WHAT IS NEEDED:
Below are the records. Retype exactly the lines between the lines holding "if x.phase = .running" and "(chapter 6). -/", inclusive.

(Collected data entries)
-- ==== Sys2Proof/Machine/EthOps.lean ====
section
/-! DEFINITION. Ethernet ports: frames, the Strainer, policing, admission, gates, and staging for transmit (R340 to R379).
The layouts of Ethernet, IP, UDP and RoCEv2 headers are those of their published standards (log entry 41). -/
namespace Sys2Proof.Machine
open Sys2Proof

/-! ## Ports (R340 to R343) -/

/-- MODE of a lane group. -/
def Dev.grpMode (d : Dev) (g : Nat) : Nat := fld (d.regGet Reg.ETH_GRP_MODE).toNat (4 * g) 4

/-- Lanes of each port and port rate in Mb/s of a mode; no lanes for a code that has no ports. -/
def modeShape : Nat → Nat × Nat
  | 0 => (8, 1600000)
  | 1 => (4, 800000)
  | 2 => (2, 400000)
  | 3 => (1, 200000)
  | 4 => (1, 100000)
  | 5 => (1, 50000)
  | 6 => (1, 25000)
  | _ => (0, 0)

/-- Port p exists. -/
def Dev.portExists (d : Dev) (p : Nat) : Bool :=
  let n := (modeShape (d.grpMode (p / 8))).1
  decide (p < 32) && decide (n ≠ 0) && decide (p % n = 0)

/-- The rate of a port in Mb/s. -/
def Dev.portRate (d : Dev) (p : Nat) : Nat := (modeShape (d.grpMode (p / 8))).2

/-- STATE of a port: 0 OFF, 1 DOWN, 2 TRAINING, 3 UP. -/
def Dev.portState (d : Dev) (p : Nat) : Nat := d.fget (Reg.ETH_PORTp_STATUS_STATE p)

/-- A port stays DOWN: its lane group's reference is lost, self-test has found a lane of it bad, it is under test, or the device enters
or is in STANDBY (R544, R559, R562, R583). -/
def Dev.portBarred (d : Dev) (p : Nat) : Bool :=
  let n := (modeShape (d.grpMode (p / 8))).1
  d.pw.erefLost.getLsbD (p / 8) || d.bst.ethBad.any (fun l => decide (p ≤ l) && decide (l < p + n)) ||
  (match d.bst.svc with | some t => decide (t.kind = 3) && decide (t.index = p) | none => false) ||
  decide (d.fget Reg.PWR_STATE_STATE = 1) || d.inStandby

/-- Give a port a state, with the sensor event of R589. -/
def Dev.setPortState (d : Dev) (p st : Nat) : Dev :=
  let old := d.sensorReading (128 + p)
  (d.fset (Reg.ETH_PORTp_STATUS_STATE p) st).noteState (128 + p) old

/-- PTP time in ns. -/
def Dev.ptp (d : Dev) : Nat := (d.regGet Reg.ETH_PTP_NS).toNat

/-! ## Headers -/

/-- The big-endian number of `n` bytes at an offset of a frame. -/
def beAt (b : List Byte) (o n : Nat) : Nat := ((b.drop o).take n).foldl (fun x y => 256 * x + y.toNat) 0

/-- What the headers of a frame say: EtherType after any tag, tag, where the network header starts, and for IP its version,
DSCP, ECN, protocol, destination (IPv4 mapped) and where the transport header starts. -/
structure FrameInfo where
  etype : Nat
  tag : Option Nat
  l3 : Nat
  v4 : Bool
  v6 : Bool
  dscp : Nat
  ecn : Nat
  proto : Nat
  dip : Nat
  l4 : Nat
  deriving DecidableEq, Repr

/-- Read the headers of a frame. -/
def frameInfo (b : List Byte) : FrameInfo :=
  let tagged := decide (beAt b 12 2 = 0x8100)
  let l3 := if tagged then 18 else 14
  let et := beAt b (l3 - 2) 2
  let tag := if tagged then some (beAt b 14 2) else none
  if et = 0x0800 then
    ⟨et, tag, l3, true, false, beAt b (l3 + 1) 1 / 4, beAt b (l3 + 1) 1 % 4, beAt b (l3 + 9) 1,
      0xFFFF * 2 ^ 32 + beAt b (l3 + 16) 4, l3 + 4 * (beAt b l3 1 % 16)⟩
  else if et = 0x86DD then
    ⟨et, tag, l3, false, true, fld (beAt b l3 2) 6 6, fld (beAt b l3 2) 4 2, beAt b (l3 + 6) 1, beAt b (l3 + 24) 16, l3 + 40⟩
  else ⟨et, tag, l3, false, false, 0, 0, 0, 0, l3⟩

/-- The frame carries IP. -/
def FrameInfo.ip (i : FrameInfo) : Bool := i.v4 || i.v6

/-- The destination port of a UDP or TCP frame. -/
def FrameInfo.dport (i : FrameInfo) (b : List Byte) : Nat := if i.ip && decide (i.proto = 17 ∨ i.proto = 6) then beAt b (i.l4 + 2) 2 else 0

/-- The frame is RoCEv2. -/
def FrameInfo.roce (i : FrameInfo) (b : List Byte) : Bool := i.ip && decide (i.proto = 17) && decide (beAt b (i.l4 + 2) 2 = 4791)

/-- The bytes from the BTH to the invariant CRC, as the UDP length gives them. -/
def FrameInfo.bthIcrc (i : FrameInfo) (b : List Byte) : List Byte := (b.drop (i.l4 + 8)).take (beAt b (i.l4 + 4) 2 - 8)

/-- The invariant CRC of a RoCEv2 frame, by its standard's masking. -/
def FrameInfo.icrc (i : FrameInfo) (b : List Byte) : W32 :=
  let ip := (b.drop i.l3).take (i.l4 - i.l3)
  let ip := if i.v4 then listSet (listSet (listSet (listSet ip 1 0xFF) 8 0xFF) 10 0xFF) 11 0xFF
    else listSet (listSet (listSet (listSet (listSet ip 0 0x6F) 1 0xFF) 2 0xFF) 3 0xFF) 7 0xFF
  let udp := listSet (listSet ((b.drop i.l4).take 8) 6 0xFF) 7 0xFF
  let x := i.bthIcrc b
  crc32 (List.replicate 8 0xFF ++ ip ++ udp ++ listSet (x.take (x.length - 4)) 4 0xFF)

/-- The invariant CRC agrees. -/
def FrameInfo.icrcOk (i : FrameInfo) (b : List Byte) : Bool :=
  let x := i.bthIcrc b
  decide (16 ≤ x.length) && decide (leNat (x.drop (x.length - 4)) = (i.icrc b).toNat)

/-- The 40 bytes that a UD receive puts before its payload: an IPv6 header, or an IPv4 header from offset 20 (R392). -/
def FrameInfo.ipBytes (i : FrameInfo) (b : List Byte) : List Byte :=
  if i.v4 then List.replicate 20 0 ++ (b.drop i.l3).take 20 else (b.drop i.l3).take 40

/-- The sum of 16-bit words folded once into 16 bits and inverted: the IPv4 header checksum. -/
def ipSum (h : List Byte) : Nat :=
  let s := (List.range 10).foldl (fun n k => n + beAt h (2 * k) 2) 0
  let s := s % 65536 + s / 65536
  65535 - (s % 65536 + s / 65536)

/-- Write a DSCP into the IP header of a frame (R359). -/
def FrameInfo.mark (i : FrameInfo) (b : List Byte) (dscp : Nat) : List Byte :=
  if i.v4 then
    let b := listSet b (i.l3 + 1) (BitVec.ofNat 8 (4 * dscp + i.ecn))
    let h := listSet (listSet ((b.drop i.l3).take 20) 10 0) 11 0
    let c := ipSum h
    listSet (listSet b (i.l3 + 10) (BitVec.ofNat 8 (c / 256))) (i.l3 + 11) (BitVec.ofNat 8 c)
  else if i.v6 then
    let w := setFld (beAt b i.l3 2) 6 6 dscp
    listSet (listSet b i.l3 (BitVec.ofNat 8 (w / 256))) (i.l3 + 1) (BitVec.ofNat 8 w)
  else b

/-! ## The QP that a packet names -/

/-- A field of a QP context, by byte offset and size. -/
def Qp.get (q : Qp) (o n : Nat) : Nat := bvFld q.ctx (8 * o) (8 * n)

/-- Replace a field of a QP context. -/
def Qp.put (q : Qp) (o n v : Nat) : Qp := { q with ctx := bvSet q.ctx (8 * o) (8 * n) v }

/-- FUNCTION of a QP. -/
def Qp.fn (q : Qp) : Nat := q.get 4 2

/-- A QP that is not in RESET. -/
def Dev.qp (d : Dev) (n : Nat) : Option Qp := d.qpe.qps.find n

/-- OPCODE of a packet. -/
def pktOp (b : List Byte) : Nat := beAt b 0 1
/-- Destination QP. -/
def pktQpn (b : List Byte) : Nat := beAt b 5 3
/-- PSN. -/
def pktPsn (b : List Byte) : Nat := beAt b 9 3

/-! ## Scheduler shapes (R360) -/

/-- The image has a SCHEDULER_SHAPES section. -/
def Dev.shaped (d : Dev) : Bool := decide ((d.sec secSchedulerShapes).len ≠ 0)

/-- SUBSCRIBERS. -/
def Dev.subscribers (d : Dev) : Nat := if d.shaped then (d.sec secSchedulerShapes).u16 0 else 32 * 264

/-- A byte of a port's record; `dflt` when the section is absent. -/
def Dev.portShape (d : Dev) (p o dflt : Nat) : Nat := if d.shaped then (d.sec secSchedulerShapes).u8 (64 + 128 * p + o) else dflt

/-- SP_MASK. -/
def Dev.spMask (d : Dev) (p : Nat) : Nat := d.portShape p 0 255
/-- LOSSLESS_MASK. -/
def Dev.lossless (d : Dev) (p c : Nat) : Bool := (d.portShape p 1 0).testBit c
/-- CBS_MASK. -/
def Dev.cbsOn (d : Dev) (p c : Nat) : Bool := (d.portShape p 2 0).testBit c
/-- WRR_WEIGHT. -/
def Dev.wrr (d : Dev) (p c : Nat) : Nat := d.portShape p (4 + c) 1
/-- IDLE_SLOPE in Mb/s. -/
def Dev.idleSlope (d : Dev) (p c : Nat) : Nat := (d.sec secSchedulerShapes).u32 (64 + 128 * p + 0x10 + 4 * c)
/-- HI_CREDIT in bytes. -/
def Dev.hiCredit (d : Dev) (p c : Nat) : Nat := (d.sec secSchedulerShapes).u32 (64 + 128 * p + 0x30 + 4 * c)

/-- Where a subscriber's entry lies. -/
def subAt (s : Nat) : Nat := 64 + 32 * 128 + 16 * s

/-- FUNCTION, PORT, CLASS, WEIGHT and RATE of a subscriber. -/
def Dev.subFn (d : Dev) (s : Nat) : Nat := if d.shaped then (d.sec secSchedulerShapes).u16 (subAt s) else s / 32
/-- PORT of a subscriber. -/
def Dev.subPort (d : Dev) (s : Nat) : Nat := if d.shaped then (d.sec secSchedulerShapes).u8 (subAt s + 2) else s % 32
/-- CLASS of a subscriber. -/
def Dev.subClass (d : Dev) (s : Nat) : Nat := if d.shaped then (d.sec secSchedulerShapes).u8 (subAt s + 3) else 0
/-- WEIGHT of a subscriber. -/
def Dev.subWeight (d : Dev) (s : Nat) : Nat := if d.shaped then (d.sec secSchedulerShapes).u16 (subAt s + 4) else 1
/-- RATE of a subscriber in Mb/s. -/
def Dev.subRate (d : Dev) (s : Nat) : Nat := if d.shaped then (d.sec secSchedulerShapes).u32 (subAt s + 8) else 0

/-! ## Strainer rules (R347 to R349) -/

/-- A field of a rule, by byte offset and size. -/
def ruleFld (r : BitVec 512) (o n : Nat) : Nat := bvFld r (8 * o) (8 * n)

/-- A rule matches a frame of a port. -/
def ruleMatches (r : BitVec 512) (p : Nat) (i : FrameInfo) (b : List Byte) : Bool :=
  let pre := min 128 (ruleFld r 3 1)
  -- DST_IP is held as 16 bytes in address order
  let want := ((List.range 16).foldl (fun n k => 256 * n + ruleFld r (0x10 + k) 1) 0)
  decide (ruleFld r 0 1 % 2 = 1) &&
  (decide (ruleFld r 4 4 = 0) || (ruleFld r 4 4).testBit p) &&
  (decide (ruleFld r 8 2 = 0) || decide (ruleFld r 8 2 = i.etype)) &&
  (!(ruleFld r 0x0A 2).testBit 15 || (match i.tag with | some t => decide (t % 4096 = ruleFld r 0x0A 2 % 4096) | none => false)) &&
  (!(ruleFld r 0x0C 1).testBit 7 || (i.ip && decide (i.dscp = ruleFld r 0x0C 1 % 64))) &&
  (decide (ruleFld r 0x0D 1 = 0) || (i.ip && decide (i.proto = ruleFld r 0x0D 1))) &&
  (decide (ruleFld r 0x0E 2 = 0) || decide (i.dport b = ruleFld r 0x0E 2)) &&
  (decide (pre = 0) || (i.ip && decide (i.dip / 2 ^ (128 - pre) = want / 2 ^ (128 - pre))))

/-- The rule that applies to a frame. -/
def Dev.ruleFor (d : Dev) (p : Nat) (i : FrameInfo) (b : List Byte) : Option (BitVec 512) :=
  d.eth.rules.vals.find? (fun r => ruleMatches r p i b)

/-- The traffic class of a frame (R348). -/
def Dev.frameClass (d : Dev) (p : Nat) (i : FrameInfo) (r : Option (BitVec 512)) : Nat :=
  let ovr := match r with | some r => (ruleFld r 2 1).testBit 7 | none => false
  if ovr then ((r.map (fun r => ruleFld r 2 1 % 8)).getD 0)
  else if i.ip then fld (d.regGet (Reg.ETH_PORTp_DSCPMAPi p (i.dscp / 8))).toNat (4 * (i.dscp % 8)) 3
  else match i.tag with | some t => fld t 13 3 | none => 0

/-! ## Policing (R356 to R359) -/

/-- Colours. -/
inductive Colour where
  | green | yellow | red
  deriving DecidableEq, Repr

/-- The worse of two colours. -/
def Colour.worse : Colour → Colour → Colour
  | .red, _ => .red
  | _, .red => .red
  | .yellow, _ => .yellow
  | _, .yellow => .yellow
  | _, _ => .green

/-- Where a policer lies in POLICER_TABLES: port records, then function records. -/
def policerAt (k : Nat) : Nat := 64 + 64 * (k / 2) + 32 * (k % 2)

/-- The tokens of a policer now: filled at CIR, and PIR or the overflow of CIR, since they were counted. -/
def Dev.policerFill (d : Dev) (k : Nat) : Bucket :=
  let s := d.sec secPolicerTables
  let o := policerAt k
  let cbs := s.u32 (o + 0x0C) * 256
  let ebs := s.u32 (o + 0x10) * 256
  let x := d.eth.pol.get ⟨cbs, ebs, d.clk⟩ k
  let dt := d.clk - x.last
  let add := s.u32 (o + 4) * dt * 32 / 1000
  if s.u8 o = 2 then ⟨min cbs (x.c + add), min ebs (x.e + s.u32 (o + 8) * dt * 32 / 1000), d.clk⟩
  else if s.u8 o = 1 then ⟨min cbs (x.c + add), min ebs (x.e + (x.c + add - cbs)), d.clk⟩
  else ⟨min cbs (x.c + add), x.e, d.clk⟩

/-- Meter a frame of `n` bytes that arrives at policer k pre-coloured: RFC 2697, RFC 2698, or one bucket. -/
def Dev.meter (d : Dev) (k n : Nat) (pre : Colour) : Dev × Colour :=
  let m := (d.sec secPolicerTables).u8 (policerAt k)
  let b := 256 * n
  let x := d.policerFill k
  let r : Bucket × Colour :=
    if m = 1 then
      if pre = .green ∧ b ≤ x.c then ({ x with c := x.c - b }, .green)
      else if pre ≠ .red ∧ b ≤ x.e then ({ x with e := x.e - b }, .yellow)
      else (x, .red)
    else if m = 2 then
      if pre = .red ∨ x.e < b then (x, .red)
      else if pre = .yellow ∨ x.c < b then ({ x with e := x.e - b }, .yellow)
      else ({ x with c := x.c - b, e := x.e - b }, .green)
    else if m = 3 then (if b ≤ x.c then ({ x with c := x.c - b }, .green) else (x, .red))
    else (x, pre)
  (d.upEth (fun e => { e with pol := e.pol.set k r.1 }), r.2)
==
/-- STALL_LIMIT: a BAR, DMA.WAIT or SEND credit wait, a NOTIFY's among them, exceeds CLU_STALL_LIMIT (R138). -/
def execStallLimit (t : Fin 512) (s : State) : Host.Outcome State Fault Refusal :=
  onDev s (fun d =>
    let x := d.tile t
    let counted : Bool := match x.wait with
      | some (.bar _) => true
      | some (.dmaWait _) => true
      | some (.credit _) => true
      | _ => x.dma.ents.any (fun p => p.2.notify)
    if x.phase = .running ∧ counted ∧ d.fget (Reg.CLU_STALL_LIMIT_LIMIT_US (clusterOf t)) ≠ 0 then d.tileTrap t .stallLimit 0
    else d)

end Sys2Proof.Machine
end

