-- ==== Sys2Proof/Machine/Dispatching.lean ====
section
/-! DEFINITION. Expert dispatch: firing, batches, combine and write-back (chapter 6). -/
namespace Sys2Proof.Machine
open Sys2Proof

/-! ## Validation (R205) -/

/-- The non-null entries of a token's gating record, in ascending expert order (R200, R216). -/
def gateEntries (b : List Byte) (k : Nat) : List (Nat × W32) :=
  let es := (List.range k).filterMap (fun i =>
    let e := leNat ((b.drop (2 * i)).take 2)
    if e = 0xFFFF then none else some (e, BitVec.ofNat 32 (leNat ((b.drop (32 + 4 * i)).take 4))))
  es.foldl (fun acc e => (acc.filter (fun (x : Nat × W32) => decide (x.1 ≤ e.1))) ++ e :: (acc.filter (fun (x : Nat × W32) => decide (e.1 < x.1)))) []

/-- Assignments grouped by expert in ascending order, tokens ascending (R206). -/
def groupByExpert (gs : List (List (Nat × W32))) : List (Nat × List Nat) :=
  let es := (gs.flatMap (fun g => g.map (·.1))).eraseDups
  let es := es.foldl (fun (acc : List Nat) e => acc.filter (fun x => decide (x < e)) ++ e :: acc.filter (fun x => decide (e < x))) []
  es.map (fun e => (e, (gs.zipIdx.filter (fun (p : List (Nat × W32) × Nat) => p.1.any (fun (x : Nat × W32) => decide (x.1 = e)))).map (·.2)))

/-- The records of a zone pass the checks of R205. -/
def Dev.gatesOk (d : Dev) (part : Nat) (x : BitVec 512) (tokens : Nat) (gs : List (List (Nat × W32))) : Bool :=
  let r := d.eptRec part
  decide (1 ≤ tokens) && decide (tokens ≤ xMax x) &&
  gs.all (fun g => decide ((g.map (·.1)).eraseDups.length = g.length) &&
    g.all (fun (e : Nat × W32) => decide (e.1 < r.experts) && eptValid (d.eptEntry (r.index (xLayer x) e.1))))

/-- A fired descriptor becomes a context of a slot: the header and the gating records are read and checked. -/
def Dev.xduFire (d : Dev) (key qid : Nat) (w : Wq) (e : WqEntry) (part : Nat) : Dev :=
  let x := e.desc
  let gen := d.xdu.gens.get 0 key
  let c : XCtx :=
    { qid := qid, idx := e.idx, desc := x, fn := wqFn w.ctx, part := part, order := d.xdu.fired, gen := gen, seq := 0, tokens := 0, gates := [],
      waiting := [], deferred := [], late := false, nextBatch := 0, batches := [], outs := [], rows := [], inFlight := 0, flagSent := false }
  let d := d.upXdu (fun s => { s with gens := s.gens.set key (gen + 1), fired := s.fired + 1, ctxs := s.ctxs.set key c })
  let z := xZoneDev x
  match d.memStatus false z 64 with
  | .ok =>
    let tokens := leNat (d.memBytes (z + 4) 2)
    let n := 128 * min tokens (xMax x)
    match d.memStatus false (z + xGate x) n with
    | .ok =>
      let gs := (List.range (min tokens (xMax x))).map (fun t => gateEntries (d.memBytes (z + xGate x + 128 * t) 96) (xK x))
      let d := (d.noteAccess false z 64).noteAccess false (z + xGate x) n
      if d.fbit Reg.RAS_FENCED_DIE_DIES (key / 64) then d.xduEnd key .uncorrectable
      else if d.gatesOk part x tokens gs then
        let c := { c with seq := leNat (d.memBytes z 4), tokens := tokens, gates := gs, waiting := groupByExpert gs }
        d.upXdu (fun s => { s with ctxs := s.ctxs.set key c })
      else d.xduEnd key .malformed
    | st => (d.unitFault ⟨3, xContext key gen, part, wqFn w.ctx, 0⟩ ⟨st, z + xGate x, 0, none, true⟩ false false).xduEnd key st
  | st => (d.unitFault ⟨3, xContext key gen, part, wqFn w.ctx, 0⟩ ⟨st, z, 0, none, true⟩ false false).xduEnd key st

ANSWER TO THIS TASK:
    if x.phase = .running ∧ counted ∧ d.fget (Reg.CLU_STALL_LIMIT_LIMIT_US (clusterOf t)) ≠ 0 then d.tileTrap t .stallLimit 0
    else d)

end Sys2Proof.Machine
end

-- ==== Sys2Proof/Machine/Dispatching.lean ====
section
/-! DEFINITION. Expert dispatch: firing, batches, combine and write-back (chapter 6). -/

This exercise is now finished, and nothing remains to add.